• The task: Find all the lines in the entries below that hold the word "Machine" and copy them.

• Records shown:
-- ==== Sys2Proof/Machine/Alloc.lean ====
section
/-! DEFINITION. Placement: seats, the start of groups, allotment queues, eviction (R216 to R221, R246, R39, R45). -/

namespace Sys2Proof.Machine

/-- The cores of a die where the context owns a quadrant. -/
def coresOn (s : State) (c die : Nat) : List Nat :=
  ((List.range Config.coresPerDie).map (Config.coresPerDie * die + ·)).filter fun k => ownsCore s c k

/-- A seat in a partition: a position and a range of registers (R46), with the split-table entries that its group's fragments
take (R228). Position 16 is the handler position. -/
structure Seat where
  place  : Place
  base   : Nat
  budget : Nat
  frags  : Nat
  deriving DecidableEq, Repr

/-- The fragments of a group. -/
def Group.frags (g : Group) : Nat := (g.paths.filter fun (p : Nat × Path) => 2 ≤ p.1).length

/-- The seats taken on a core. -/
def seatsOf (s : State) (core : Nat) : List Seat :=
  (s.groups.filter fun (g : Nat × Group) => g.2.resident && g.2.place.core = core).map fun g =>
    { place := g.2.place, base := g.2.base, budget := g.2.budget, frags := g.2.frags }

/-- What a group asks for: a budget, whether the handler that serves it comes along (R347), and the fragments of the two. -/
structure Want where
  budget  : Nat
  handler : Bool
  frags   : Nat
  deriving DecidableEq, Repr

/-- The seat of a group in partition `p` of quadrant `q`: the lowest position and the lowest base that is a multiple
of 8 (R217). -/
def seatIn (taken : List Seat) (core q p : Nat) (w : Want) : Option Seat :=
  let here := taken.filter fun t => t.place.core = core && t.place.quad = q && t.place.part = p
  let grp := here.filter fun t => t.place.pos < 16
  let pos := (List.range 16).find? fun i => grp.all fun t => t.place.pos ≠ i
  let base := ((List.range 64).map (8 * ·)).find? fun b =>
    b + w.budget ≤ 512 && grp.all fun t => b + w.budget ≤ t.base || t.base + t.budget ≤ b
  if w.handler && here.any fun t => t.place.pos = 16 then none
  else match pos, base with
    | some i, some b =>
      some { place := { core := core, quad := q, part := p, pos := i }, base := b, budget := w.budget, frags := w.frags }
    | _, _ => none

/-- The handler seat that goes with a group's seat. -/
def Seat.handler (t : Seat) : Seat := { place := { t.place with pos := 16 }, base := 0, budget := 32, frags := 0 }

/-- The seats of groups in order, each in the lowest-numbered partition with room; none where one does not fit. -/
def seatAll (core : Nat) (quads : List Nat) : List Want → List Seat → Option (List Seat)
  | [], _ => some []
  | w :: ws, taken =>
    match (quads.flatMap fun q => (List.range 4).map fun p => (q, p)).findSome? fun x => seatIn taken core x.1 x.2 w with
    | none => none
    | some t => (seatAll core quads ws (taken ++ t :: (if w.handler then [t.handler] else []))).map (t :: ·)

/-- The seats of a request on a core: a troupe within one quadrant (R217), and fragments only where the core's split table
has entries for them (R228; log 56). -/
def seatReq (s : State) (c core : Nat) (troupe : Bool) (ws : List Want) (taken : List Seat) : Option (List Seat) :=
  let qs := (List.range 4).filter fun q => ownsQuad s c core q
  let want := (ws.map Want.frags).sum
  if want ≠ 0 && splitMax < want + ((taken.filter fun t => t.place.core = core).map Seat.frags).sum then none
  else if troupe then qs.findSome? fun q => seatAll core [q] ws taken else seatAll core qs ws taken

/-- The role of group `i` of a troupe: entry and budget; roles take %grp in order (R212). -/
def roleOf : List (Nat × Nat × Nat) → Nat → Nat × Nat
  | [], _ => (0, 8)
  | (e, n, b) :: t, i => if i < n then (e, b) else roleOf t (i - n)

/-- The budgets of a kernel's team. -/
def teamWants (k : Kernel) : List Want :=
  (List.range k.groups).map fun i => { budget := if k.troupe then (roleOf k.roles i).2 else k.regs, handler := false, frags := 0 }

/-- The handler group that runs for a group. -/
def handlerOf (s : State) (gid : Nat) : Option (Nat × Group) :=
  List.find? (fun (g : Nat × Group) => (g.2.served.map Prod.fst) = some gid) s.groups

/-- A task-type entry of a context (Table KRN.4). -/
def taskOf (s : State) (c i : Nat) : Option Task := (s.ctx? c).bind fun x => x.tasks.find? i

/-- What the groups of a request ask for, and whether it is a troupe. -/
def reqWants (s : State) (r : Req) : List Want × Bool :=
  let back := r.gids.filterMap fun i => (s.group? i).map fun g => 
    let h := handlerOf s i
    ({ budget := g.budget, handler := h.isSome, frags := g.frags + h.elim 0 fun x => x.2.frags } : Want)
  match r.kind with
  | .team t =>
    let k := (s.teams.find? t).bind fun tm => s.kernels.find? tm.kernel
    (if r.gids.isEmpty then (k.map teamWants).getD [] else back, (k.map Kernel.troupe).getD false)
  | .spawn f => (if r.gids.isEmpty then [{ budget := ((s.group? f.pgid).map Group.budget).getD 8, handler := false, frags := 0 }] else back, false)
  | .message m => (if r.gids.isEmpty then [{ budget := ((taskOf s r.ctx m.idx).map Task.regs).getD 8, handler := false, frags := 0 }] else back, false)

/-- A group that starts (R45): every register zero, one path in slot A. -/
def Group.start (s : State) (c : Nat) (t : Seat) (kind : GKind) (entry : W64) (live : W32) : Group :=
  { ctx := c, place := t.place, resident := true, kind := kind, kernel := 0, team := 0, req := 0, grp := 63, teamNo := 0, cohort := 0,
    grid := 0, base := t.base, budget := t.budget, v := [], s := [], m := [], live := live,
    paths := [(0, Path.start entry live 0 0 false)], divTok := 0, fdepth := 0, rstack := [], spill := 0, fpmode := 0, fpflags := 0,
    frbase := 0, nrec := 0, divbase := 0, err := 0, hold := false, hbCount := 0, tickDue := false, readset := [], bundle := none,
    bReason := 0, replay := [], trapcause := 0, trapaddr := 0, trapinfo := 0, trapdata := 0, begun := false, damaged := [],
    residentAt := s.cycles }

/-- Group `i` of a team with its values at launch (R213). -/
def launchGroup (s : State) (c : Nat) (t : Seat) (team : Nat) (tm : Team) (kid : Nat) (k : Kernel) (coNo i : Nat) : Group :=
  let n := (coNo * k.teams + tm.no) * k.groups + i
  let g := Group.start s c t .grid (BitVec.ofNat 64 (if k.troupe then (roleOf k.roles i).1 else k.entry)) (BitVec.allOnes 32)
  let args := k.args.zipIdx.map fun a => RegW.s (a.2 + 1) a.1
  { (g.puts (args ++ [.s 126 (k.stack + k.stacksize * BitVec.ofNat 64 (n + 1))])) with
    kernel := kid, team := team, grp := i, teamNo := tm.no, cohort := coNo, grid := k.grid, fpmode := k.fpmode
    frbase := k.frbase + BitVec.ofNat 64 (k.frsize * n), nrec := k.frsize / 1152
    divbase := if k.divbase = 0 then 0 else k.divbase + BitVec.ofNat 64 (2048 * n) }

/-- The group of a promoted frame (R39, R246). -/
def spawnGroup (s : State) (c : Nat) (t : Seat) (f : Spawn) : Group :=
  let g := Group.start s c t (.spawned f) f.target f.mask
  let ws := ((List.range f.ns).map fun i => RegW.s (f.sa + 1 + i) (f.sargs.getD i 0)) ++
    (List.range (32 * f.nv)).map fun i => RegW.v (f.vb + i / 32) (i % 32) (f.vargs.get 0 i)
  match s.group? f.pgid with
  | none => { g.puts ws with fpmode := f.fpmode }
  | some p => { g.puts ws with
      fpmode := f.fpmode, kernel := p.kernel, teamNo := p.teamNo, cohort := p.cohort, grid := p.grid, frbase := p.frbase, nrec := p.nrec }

• Reply to the task:
-- ==== Sys2Proof/Machine/Alloc.lean ====
namespace Sys2Proof.Machine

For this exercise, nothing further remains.